O local foi criado pela escritora gaúcha Graziela Brum, idealizadora do projeto literário Senhoras Obscenas e autora de romances como Jenipará. Ela se apaixonou por Alter e construiu esse espaço para receber outros artistas e criar conexões. A cada edição, geralmente há outros artistas convidados que colaboram na organização e oferecem oficinas aos residentes. Como explica Grazi, “a geografia de Alter do Chão, rica em recursos naturais, permite que os participantes se reconectem à natureza e à sua própria produção”. Foi bem isso que senti quando estive lá!
Por que uma residência artística em Alter do Chão?
Achei o cenário escolhido maravilhoso. Caso você ainda não tenha ouvido falar Alter do Chão, aqui vai uma pequena introdução: a vila fica a 34 km do aeroporto de Santarém, no Pará, e é conhecida pelas lindas praias de água doce cercadas pela Floresta Amazônica. As faixas de areia branca banhadas pelo Rio Tapajós aparecem no período da vazante do rio, entre agosto e fevereiro. Estive lá no início de setembro e achei perfeito.

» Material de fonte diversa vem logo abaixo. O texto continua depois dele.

/-- A node takes what it receives on a port in block lock: a SYNC moves its period on and tells the claim of its side, a frame's command waits for its SYNC, an emergency
block drops the commands of its port, and each goes on to the downstream ports of the side; a block of a downstream port tells the side, joins the flash or goes upstream.
Without block lock nothing is received. By itself, SYNC loss opens every leg, the wait of the clearing ends with its period, and a cell failure and the other conditions are
kept for the report and flashed by an admitted node (R295, R298, R306, R315, R318, R320, R322, R324, R328, R340, R350). -/
def Obligations.NodesReceiveAndAct : Prop :=
  (∀ (s : State) (n p : Nat) (b : Dword), p < 2 → p < (s.dev.node n).ports.length → ((s.dev.node n).port p).lock = true → blockType b = 0x2D → crcOk b = true →
    ∃ v t x, exec (.nodeSync n p b) s = .next { s with dev := s.dev.tookFree.setNode n x } ∧
      x = ((s.dev.node n).onSync p (bfld b 55 40) (bfld b 39 24) (bfld b 23 17) s.dev.tmb.up v t).forward p [b] ∧
      (x.port p).syncSeq = some (bfld b 55 40) ∧ (x.port p).claim = bfld b 39 24 ∧ (x.port p).syncAt = s.dev.tmb.up - bfld b 23 17 * 5 * 2 ^ 36 ∧ (x.port p).eblk = false ∧
      ((x.port p).admitted = true → x.lastValid = some s.dev.tmb.up ∧ (x.seq = some (bfld b 55 40) ∨ ∃ w, x.waitFor = some w ∧ w.seq = bfld b 55 40))) ∧
  (∀ (s : State) (n p : Nat) (b : Dword), p < 2 → ((s.dev.node n).port p).lock = true → ¬(blockType b = 0x2D ∧ crcOk b = true) →
    exec (.nodeSync n p b) s = .next { s with dev := s.dev.setNode n (((s.dev.node n).forward p [b]).modPort p (fun q => { q with crcErr := sat16 q.crcErr 1 })) }) ∧
  (∀ (s : State) (n p : Nat) (bs : List Dword) (c : NodeCmd), p < 2 → ((s.dev.node n).port p).lock = true → ((s.dev.node n).port p).admitted = true → (s.dev.node n).sm = true →
    readFrame (s.dev.node n).ident.addr (s.dev.node n).ident.arm ((s.dev.node n).port p).cslot bs = some c →
    (c.claim ≠ 0 → ((s.dev.node n).port p).eblk = false → ((s.dev.node n).port p).pending.map (·.seq) ≠ some c.seq →
      exec (.nodeCmdFrame n p bs) s = .next { s with dev := s.dev.setNode n (((s.dev.node n).forward p bs).modPort p (fun z => { z with pending := some c })) }) ∧
    (c.claim = 0 ∨ ((s.dev.node n).port p).eblk = true → exec (.nodeCmdFrame n p bs) s = .next { s with dev := s.dev.setNode n ((s.dev.node n).forward p bs) })) ∧
  (∀ (s : State) (n p : Nat) (b : Dword), p < 2 → p < (s.dev.node n).ports.length → ((s.dev.node n).port p).lock = true → blockType b = 0x33 → crcOk b = true →
    ∃ x, exec (.nodeEblk n p b) s = .next { s with dev := s.dev.setNode n x } ∧ (x.port p).pending = none ∧ (x.port p).current = none ∧ (x.port p).eblk = true ∧
      (x.port p).claim = 0 ∧ (∀ w, x.waitFor = some w → nth w.cmds p none = none) ∧
      ((x.port (1 - p)).current = none → ((s.dev.node n).port p).admitted = true → (s.dev.node n).follows = true → (s.dev.node n).src = p → x.legs = {} ∧ x.follows = false)) ∧
  (∀ (s : State) (n p : Nat) (b : Dword) (bs : List Dword) (c : Instr), p < 2 → ((s.dev.node n).port p).lock = false →
    c ∈ [Instr.nodeSync n p b, .nodeCmdFrame n p bs, .nodeEblk n p b, .ident n p bs, .echo n p bs, .portCfg n p bs, .admitNode n p bs, .release n p bs, .status n p bs,
      .portReset n p bs, .setIdent n p bs] → exec c s = .next s) ∧
  (∀ (s : State) (n i slot : Nat) (control : Bool) (b : Dword) (y : DownPort), i < 2 → i < (s.dev.node n).ident.downs → (s.dev.node n).down[i]? = some y → y.lock = true →
    ∃ x, exec (.nodeFlt n ⟨i, slot, control, b⟩) s = .next { s with dev := s.dev.setNode n x } ∧
      (control = true → blockType b = 0x1E → x.down[i]? = some { y with side := some (bfld b 55 55) }) ∧
      (control = true → blockType b = 0x66 → crcOk b = true → (s.dev.node n).admitted = true → x = { s.dev.node n with flash := (s.dev.node n).flash ||| bfld b 55 20 }) ∧
      (control = true → blockType b = 0x66 → crcOk b = false → (s.dev.node n).admitted = true → (s.dev.node n).ident.arm ≤ 5 →
        x = { s.dev.node n with flash := (s.dev.node n).flash ||| 2 ^ (18 + (s.dev.node n).ident.arm) }) ∧
      (∀ p, control = false → y.side = some p → p < (s.dev.node n).ports.length → (∀ z ∈ ((s.dev.node n).port p).line, z.1 ≠ slot) → x.blockAt p slot = b)) ∧
  (∀ (s : State) (n i slot : Nat) (control : Bool) (b : Dword), i < 2 → (nth (s.dev.node n).down i {}).lock = false ∨ (s.dev.node n).ident.downs ≤ i →
    exec (.nodeFlt n ⟨i, slot, control, b⟩) s = .next { s with dev := s.dev.setNode n (s.dev.node n) }) ∧
  (∀ (s : State) (n t : Nat), (s.dev.node n).lastValid = some t → (s.dev.node n).admitted = true →
    t + 2 * (max (if ((s.dev.node n).port 0).admitted then ((s.dev.node n).port 0).tc else 0) (if ((s.dev.node n).port 1).admitted then ((s.dev.node n).port 1).tc else 0)) * rootU
      + 250 * nsU ≤ s.dev.tmb.up →
    ∃ x, x = { s.dev.node n with legs := {}, on := 0, off := 0, follows := false, syncLost := true, lost := true, waitFor := none } ∧
      exec (.nodeSyncLoss n) s = .next { s with dev := s.dev.setNode n x }) ∧
  (∀ (s : State) (n : Nat) (w : NodeWait), (s.dev.node n).waitFor = some w → w.till ≤ s.dev.tmb.up →
    ∃ x, exec (.nodeClearingWait n) s = .next { s with dev := s.dev.tookFree.setNode n x } ∧ x.waitFor = none ∧ x.seq = some w.seq ∧ x.ident = (s.dev.node n).ident ∧
      (nth w.cmds w.first none = none → x.follows = false ∧ x.missRun = (s.dev.node n).missRun + 1) ∧
      (∀ c, nth w.cmds w.first none = some c → x.follows = true ∧ x.src = w.first ∧ x.missRun = 0)) ∧
  (∀ (s : State) (n : Nat), (s.dev.node n).waitFor = none → exec (.nodeClearingWait n) s = .next { s with dev := s.dev.tookFree.setNode n (s.dev.node n) }) ∧
  (∀ (s : State) (n : Nat),
    ∃ x, exec (.nodeCellFailure n) s = .next { s with dev := s.dev.setNode n x } ∧ x = { s.dev.node n with fault := true, flash := x.flash } ∧
      ((s.dev.node n).fault = true ∨ (s.dev.node n).admitted = false → x.flash = (s.dev.node n).flash) ∧
      ((s.dev.node n).fault = false → (s.dev.node n).admitted = true → (s.dev.node n).ident.arm ≤ 5 → x.flash = (s.dev.node n).flash ||| 2 ^ (s.dev.node n).ident.arm)) ∧
  (∀ (s : State) (n : Nat) (c : NodeFlag × Nat), c ∈ [(NodeFlag.overvolt, 1), (.desat, 2), (.rx11, 4), (.alarm, 5)] →
    ∃ x, exec (.flashCondition n c.1) s = .next { s with dev := s.dev.setNode n x } ∧
      x = { s.dev.node n with overvolt := x.overvolt, rx11 := x.rx11, alarm := x.alarm, flash := x.flash } ∧
      (c.1 = .overvolt → x.overvolt = true) ∧ (c.1 = .rx11 → x.rx11 = true) ∧ (c.1 = .alarm → x.alarm = true) ∧
      ((s.dev.node n).admitted = true → (s.dev.node n).ident.arm ≤ 5 → x.flash = (s.dev.node n).flash ||| 2 ^ (6 * c.2 + (s.dev.node n).ident.arm)) ∧
      ((s.dev.node n).admitted = false → x.flash = (s.dev.node n).flash)) ∧
  (∀ (s : State) (n r : Nat), r < 4 → (s.dev.node n).locked r = true →
    ∃ x, exec (.flashCondition n (.comm r)) s = .next { s with dev := s.dev.setNode n x } ∧ x.lockLosses = sat16 (s.dev.node n).lockLosses 1 ∧ x.locked r = false)

/-- A management request that reaches a node on a port in block lock by its address, a route of depth 1 or a broadcast is carried out and answered on the port it came by; a
broadcast, and a request of another node, goes on; one that fails its checks is counted (R295, R298, R324–R326). -/
def Obligations.NodesAnswerRequests : Prop :=
  (∀ (s : State) (n p : Nat) (bs : List Dword) (m : MFrame) (y : Node), p < 2 → ((s.dev.node n).port p).lock = true → parseFrame bs = some m →
    consumes (s.dev.node n).ident.addr m = true → m.data ≠ [] → y = (s.dev.node n).pass p m bs →
    (m.opcode = 0x01 → exec (.ident n p bs) s = .next { s with dev := s.dev.setNode n (y.respond p m (identBlocks (s.dev.node n).ident)) }) ∧
    (m.opcode = 0x02 → exec (.echo n p bs) s = .next { s with dev := s.dev.setNode n (y.respond p m []) }) ∧
    (m.opcode = 0x03 → exec (.portCfg n p bs) s = .next { s with dev := s.dev.setNode n (y.portCfg p m) }) ∧
    (m.opcode = 0x04 → exec (.admitNode n p bs) s = .next { s with dev := s.dev.setNode n ((y.later p m .enter).respond p m []) }) ∧
    (m.opcode = 0x05 → exec (.release n p bs) s = .next { s with dev := s.dev.setNode n ((y.later p m .release).respond p m []) }) ∧
    (m.opcode = 0x06 → exec (.status n p bs) s = .next { s with dev := s.dev.setNode n (y.statusReq p m) }) ∧
    (m.opcode = 0x08 → m.amode = true → m.depth = 0 → p < (s.dev.node n).ports.length →
      ∃ x, exec (.portReset n p bs) s = .next { s with dev := s.dev.setNode n x } ∧ (x.port p).admitted = false ∧ (x.port p).cslot = 0x1FF ∧ (x.port p).rslot = 0x1FF ∧
        (x.port p).changes = [] ∧ x.ident = (s.dev.node n).ident) ∧
    (m.opcode = 0x7F → (s.dev.node n).admitted = false → 2 ≤ m.data.length →
      ∃ x, exec (.setIdent n p bs) s = .next { s with dev := s.dev.setNode n x } ∧ x.ident.addr = bfld (m.data.getD 1 0) 63 51 ∧ x.ident.arm = bfld (m.data.getD 1 0) 50 48 ∧
        x.ident.position = bfld (m.data.getD 1 0) 47 38 ∧ x.ident.serial = (s.dev.node n).ident.serial)) ∧
  (∀ (x : Node) (p : Nat) (m : MFrame) (bs : List Dword), x.pass p m bs = { x with down := (x.pass p m bs).down } ∧
    (m.amode = true → m.depth = 1 → x.pass p m bs = x) ∧ (m.amode = false → m.target % 2 ^ 13 = x.ident.addr → x.pass p m bs = x)) ∧
  (∀ (s : State) (n p : Nat) (bs : List Dword) (c : Instr), p < 2 → ((s.dev.node n).port p).lock = true →
    c ∈ [Instr.ident n p bs, .echo n p bs, .portCfg n p bs, .admitNode n p bs, .release n p bs, .status n p bs, .portReset n p bs, .setIdent n p bs] →
    (parseFrame bs = none →
      exec c s = .next { s with dev := s.dev.setNode n (((s.dev.node n).forward p bs).modPort p (fun q => { q with crcErr := sat16 q.crcErr 1 })) }) ∧
    (∀ m, parseFrame bs = some m → consumes (s.dev.node n).ident.addr m = false → exec c s = .next { s with dev := s.dev.setNode n ((s.dev.node n).pass p m bs) }))

/-- Every command at node `n` answers a next state, and changes that node, and the count of free values, alone. -/
def Obligations.NodeCommandsChangeTheirNode : Prop :=
  ∀ (s : State) (c : Instr) (n p : Nat) (b : Dword) (u : UpBlock) (bs : List Dword) (f : NodeFlag),
    c ∈ [Instr.nodeSync n p b, .nodeSyncLoss n, .nodeCmdFrame n p bs, .nodeClearingWait n, .nodeEblk n p b, .nodeFlt n u, .nodeCellFailure n, .flashCondition n f,
      .ident n p bs, .echo n p bs, .portCfg n p bs, .admitNode n p bs, .release n p bs, .status n p bs, .portReset n p bs, .setIdent n p bs] →
    ∃ t, exec c s = .next t ∧ t = { s with dev := { s.dev with nodes := t.dev.nodes, free := t.dev.free } } ∧ (∀ m, m ≠ n → t.dev.node m = s.dev.node m)

-- Redundant pairs, the root clock, station time --------------------------------------------------------------------------

/-- A PAIR block tells the partner's claim, unit, mode and state and settles the role when its sequence number is that of the epoch; one of another number is a timing
failure, an invalid one is counted. An escrow run is accepted when it is complete and of the epoch before, with the same period and origin; a torn one is noted; the
cut-off lies 50 ns before the next SYNC (R347, R348, R353, R354, R359, R360). -/
def Obligations.PairBlocksAndEscrowAreChecked : Prop :=
  (∀ (s : State) (lane : Nat) (b : Dword), lane < 2 → s.dev.pairEn = true → s.dev.mirOk lane = true → blockType b = 0x99 → crcOk b = true →
    ∃ d, exec (.pairBlock lane b) s = .next { s with dev := d } ∧ d = { s.dev with rdn := d.rdn, ddp := { s.dev.ddp with pairs := d.ddp.pairs }, pci := d.pci, recd := d.recd } ∧
      d.rdn.pClaim = bfld b 39 24 ∧ d.rdn.pUnit = bfld b 23 23 ∧ d.rdn.pMode = bfld b 22 19 ∧ d.rdn.pState = bfld b 18 16 ∧
      d.rdn.unitConflict = decide (bfld b 23 23 = s.dev.unitNo) ∧
      (bfld b 55 40 = s.dev.tmb.epoch % 65536 → d.rdn.pEpoch = some s.dev.tmb.epoch ∧ d.rdn.role = (if bfld b 39 24 < s.dev.rdn.own then 1 else 2)) ∧
      (bfld b 55 40 ≠ s.dev.tmb.epoch % 65536 → d.rdn.pEpoch = s.dev.rdn.pEpoch ∧ d.rdn.timingNow = true ∧ d.rdn.role = s.dev.rdn.role)) ∧
  (∀ (s : State) (lane : Nat) (b : Dword), lane < 2 → s.dev.pairEn = true → s.dev.mirOk lane = true → ¬(blockType b = 0x99 ∧ crcOk b = true) →
    exec (.pairBlock lane b) s = .next { s with dev := { s.dev with rdn := { s.dev.rdn with mirErr := modAt s.dev.rdn.mirErr lane (fun x => sat16 x 1) } } }) ∧
  (∀ (s : State) (lane : Nat) (bs : List (Nat × Dword)), lane < 2 → s.dev.pairEn = true → s.dev.mirOk lane = true → s.dev.rdn.unitConflict = false → s.dev.rdn.escGot = false →
    escrowComplete bs = false → s.dev.rdn.escTorn = false →
    ∃ d, exec (.escrowReceived lane bs) s = .next { s with dev := d } ∧ d = { s.dev with rdn := { s.dev.rdn with escTorn := true, torn := d.rdn.torn } } ∧
      d.rdn.torn = (if s.dev.rdn.cutPassed then sat32 s.dev.rdn.torn 1 else s.dev.rdn.torn)) ∧
  (∀ (s : State) (lane : Nat) (bs : List (Nat × Dword)) (e : Escrow), lane < 2 → s.dev.pairEn = true → s.dev.mirOk lane = true → s.dev.rdn.unitConflict = false →
    s.dev.rdn.escGot = false → escrowComplete bs = true → e = readEscrow (bs.map (fun x => x.2)) →
    ∃ d, exec (.escrowReceived lane bs) s = .next { s with dev := d } ∧ d = { s.dev with rdn := d.rdn, pci := d.pci } ∧
      (e.epoch + 1 = s.dev.tmb.epoch → e.tc = s.dev.cycles → e.origin * secU = s.dev.origin →
        d.pci = s.dev.pci ∧ d.rdn.esc = some e ∧ d.rdn.escGot = true ∧ d.rdn.escIn = !s.dev.rdn.cutPassed ∧
        d.rdn.late = (if s.dev.rdn.cutPassed then sat32 s.dev.rdn.late 1 else s.dev.rdn.late) ∧ d.rdn.role = s.dev.rdn.role) ∧
      ((e.epoch + 1 ≠ s.dev.tmb.epoch ∨ e.tc ≠ s.dev.cycles ∨ e.origin * secU ≠ s.dev.origin) → d.rdn = { s.dev.rdn with timingNow := true })) ∧
  (∀ s : State, s.dev.mode ≠ .boot → s.dev.tmb.running = true → s.dev.rdn.cutPassed = false →
    ∃ d, exec .escrowCutoff s = .next { s with dev := d } ∧
      d = { s.dev with rdn := { s.dev.rdn with cutPassed := true, torn := d.rdn.torn }, tmb := { s.dev.tmb with now := d.tmb.now, up := d.tmb.up, age := d.tmb.age }
                       ptp := { s.dev.ptp with rem := d.ptp.rem } } ∧
      d.tmb.now = max s.dev.tmb.now (s.dev.tmb.sync + (s.dev.tc - 50 * nsU) + s.dev.advance1.toNat))

/-- The time limits of a pair: an aged escrow and the end of a join change the state, a join that takes too long raises the cause REDUNDANCY, HOLDOFF ends, and the
deductions of the grade run out (R344, R365, R366, R367). -/
def Obligations.PairTimersTakeEffect : Prop :=
  (∀ s : State, s.dev.pairEn = true → s.dev.rdn.role = 2 → s.dev.mode.energized = true → s.dev.rdn.state ≠ 5 → s.dev.rdn.state ≠ 1 →
    s.dev.afld R.RDN_HOLD 7 0 ≤ s.dev.rdn.staleRun → exec .staleEp s = .next { s with dev := { s.dev with rdn := { s.dev.rdn with state := 5 } } }) ∧
  (∀ s : State, s.dev.rdn.state = 3 → s.dev.afld R.RDN_JOIN 15 0 ≤ s.dev.rdn.joinRun →
    exec .joinEp s = .next { s with dev := { s.dev with rdn := { s.dev.rdn with state := 4, holdoffAt := s.dev.tmb.up, joinAt := none, joinRun := 0 } } }) ∧
  (∀ (s : State) (t : Nat), s.dev.rdn.joinAt = some t → t + s.dev.afld R.RDN_JOIN 31 16 * msU ≤ s.dev.tmb.up →
    ∃ d, exec .joinMs s = .next { s with dev := d } ∧ ({ s.dev with rdn := { s.dev.rdn with joinAt := none } }).onlyCause d ∧ d.causeUp Cause.redundancy = true) ∧
  (∀ s : State, s.dev.rdn.state = 4 → s.dev.rdn.holdoffAt + s.dev.afld R.RDN_HOLD 31 16 * msU ≤ s.dev.tmb.up →
    exec .revertMs s = .next { s with dev := { s.dev with rdn := { s.dev.rdn with state := 2 } } }) ∧
  (∀ s : State, ∃ d, exec .gradeHoldMs s = .next { s with dev := d } ∧ d = { s.dev with rdn := { s.dev.rdn with c3At := d.rdn.c3At, overrunAt := d.rdn.overrunAt } } ∧
    (s.dev.held s.dev.rdn.c3At = false → d.rdn.c3At = none) ∧ (s.dev.held s.dev.rdn.overrunAt = false → d.rdn.overrunAt = none))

Durante a cheia, costuma chover bastante, mas me disseram que ainda assim vale a pena ir para lá. Nessa época você pode admirar os cenários lindos formados pela exuberância das águas e fazer passeios de barco e caminhadas na floresta.
Além de curtir as muitas praias de rio, seja as que ficam bem na vila ou as dos arredores, um passeio muito especial em Alter é caminhar pela Floresta Nacional (Flona) do Tapajós. Eu fiz esse rolê depois da residência, num tour de dia inteiro a partir da comunidade do Jamaraquá.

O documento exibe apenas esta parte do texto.